Должен остановиться на этом подробней.
В большинстве своем все одаренные люди, уцелевшие в страшной человекорубке сталинского царствования, мечтали после выхода на свободу вернуться к прежним своим занятиям и старому быту. Очень немногие загадывали больше того, что было раньше, и строили планы не на возвращение, а на возвышение. Второе мало кому удавалось, но и первое, простое возвращение к старой жизни и уже завоеванному положению, выпадало нечасто. И происходило это — даже при самых благоприятных обстоятельствах — потому, что за решетку обычно попадали в молодом или среднем возрасте, выходили — после двух десятилетий тюрьмы, лагерей и ссылок — пожилыми или стариками, а жизнь нужно было начинать заново. Не всякому удавалось восстанавливать старое положение, не говоря уже о новых высотах. Освобождение и реабилитация были, конечно, радостью — но выходили на волю не на радость, а на тяжелую схватку с новыми трудностями. И это порождало непредвиденные разочарования и упадок духа.
Зелику Яковлевичу не удалось восстановить свое старое, доарестное положение в литературе. Вероятно, ему вообще не следовало стремиться к такому восстановлению. Знающий, энергичный администратор, на новом служебном поприще он и продвинулся бы дальше, и уважение приобрел бы. Но сразу после реабилитации он порвал с производством. Конечно, ему восстановили членство в Союзе писателей, он получил крохотную коморку в Ленинграде — на Невском, на углу Конюшенной, но дальше дело застопорилось. Сталин уже умер, но люди, выдвинувшиеся за те двадцать лет, что Штейман отсутствовал, к реабилитированным относились без пиетета: большинство вообще не помнило прежних критических битв. И годы придавливали: Штейману стукнуло пятьдесят — время не для нового разбега. Он решил все же напомнить о себе крупным критическим выступлением. Я для этого явился удобной мишенью.
Вскоре после освобождения, в 1945-м, я решил изменить свою жизнь. Прежняя работа меня тяготила, несколько лет в атомной промышленности были еще тягостней, а литература привлекала с детства. Еще в Норильске, втайне от всех, я засел за рассказы и роман «В полярной ночи». Роман этот вышел в свет в 1957 году в четырех номерах «Нового мира». Он был достаточно объемист, а журнал достаточно престижен, чтобы стать хорошим поводом для серьезной критической статьи. Штейман начал свое возвращение в большую критику с разгрома моего романа. В статье «Самое важное без самого главного», напечатанной в «Литературной газете», он убедительно показал, что в моем романе о северной стройке отсутствуют два важнейших компонента советской жизни: партия — как организатор и душа производства и рабочий класс — как гегемон и творец всех материальных благ. А то, что описано в романе, малосущественно, раз нет решающего.

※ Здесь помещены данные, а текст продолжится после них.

-- ==== Sys2Proof/Machine/Plan.lean ====
section
/-! DEFINITION. The row plan: which stitches run, their places, their start cycles and the weight order of the needle bed
(R31, R33, R130, R188 to R190, R273, R280, R341, R342, R346, R347; log 22, 25). -/

namespace Sys2Proof.Machine

/-! Slices -/

/-- A step of a model, whose matrix stitches run its array instructions (R341). -/
def Kind.ofModel : Kind → Bool
  | .embed | .rerank | .rank | .prefill | .decode | .head => true
  | _ => false

/-- The number of a kind of model step in the names of its stitches. -/
def Kind.code : Kind → Nat
  | .embed => 1
  | .rerank => 2
  | .rank => 3
  | .prefill => 4
  | .decode => 5
  | .head => 6
  | _ => 0

/-- The model a step of a strand runs. -/
def Strand.modelOf (s : Strand) (k : Kind) : Nat :=
  match k with
  | .embed => s.cmd.encoder
  | .rerank => s.cmd.reranker
  | _ => s.cmd.object

/-- The stitch runs on a matrix core. -/
def Stitch.matrix (x : Stitch) : Bool := x.utype ≤ 1

/-- A stitch that reads weights through the needle bed: on a matrix core, an invocation's, a prefill chunk's or a decode pass's; a generation's
own share of a decode row works on its KV pages (R341, R346). -/
def Stitch.weighted (k : Kind) (x : Stitch) : Bool :=
  k.ofModel && x.matrix && (x.role == .pass || (x.role == .share && k != .decode && k != .head))

/-- What names a stitch in its model's pattern: place, kind, unit type, number, and whether it is a decode pass's. -/
def stitchName (st : Step) (x : Stitch) : List Nat := [st.key, st.kind.code, x.utype, x.number, b2n (x.role == .pass)]

/-- What names the slice of a stitch: prefill chunks share the lane's slices with the row's decode passes (R347). -/
def sliceName (place : Nat) (k : Kind) (utype number : Nat) : List Nat := [place, (if k = .prefill then Kind.decode else k).code, utype, number]

/-- KiB of a slice; segments of a slice (R188). -/
def sliceKib (b : Bytes) (name : List Nat) : Nat := Config.sliceKib b name
def sliceSegments (kib : Nat) : Nat := ceilDiv kib 4096

/-- A slice takes more than the ten segments of NB_GEOMETRY (R188, R338). -/
def sliceTooLarge (kib : Nat) : Bool := 10 < sliceSegments kib

/-- The names of every slice of a model's pattern, for each of its period records (R333, R338). -/
def sliceNames (m : Content) : List (List Nat) :=
  let md := modelDesc m.bytes
  (pattern m.bytes).recs.flatMap fun r =>
    let of (k : Kind) (places : List Nat) (c : List Nat) : List (List Nat) := places.flatMap fun place =>
      (sharesOf .share 0 r c [0, 1]).map fun x => sliceName place k x.utype x.number
    match md.role with
    | 0 => of .embed (List.range r.invRows) r.cL
    | 1 => of .rerank (List.range r.invRows) r.cL
    | 2 => of .rank (List.range r.invRows) r.cL
    | _ => of .prefill (List.range md.layers) r.cP ++ of .decode (List.range md.layers) [r.passS, r.passB] ++ of .head [md.layers] [r.passS, r.passB]

/-! Which stitches run -/

/-- A strand whose present step runs in the row (R115, R344). -/
def Dev.runnable (d : Dev) (s : Strand) : Bool :=
  s.state == 2 && s.final.isNone && s.start ≤ d.row.number &&
    (match s.steps.head? with | none => false | some st => st.kind != .gather || decide (st.key ≤ d.row.number))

Несколько недель я ходил по Москве ошарашенный, мне казалось, что друг нанес мне запрещенный предательский удар и что мой выход из инженеров на литературное поприще, только начавшись, уже закончился полным крахом.
Вскоре я узнал, что Штейман приехал в Москву и остановился в гостинице «Центральной». Я позвонил ему и предложил встретиться. Он растерялся, даже голос дрогнул, но на встречу согласился. Я купил бутылку конька, закуску и поехал в «Центральную».
Разговор, состоявшийся у нас, был важен не только для меня, поэтому постараюсь воспроизвести его максимально точно.
— С чем ты? — поинтересовался он, с опаской поглядывая на мой маленький спортивный чемоданчик, заменявший портфели, которые я не терпел.
— С бутылкой.
— Будешь разбивать о мою голову?
— Сначала разопьем, а потом, не исключено, трахну тебя по башке.
Он всегда пил с охотой, к тому же коньяк принадлежал к его любимым напиткам. С жадностью осушив первые полстакана, он по-лагерному предложил:
— Теперь качай права.
— Подонок ты! — сказал я от души. — Захотел вернуться в большие критики?
— Захотел, — согласился он. — Меня уже все забыли: все-таки пропадал в неизвестности двадцать лет. Надо было напомнить о себе,
— И выбрал для напоминания меня?
— Ты всех больше для этого подходил. Здоровеннейший роман, места и дела, описанные тобой, мне хорошо известны. К тому же — «Новый мир». Значит, роман многие читали, и мою критику тоже прочтут. Кстати, и Валерий Павлович Друзин просил поругать за что-нибудь «Новый мир»: «Литературка» с журналом на ножах.
Мы снова выпили.
— Двадцать лет назад ты разделал Пантелеймона Романова лучше, чем меня, — мстительно сказал я. — Исписался, Зелик.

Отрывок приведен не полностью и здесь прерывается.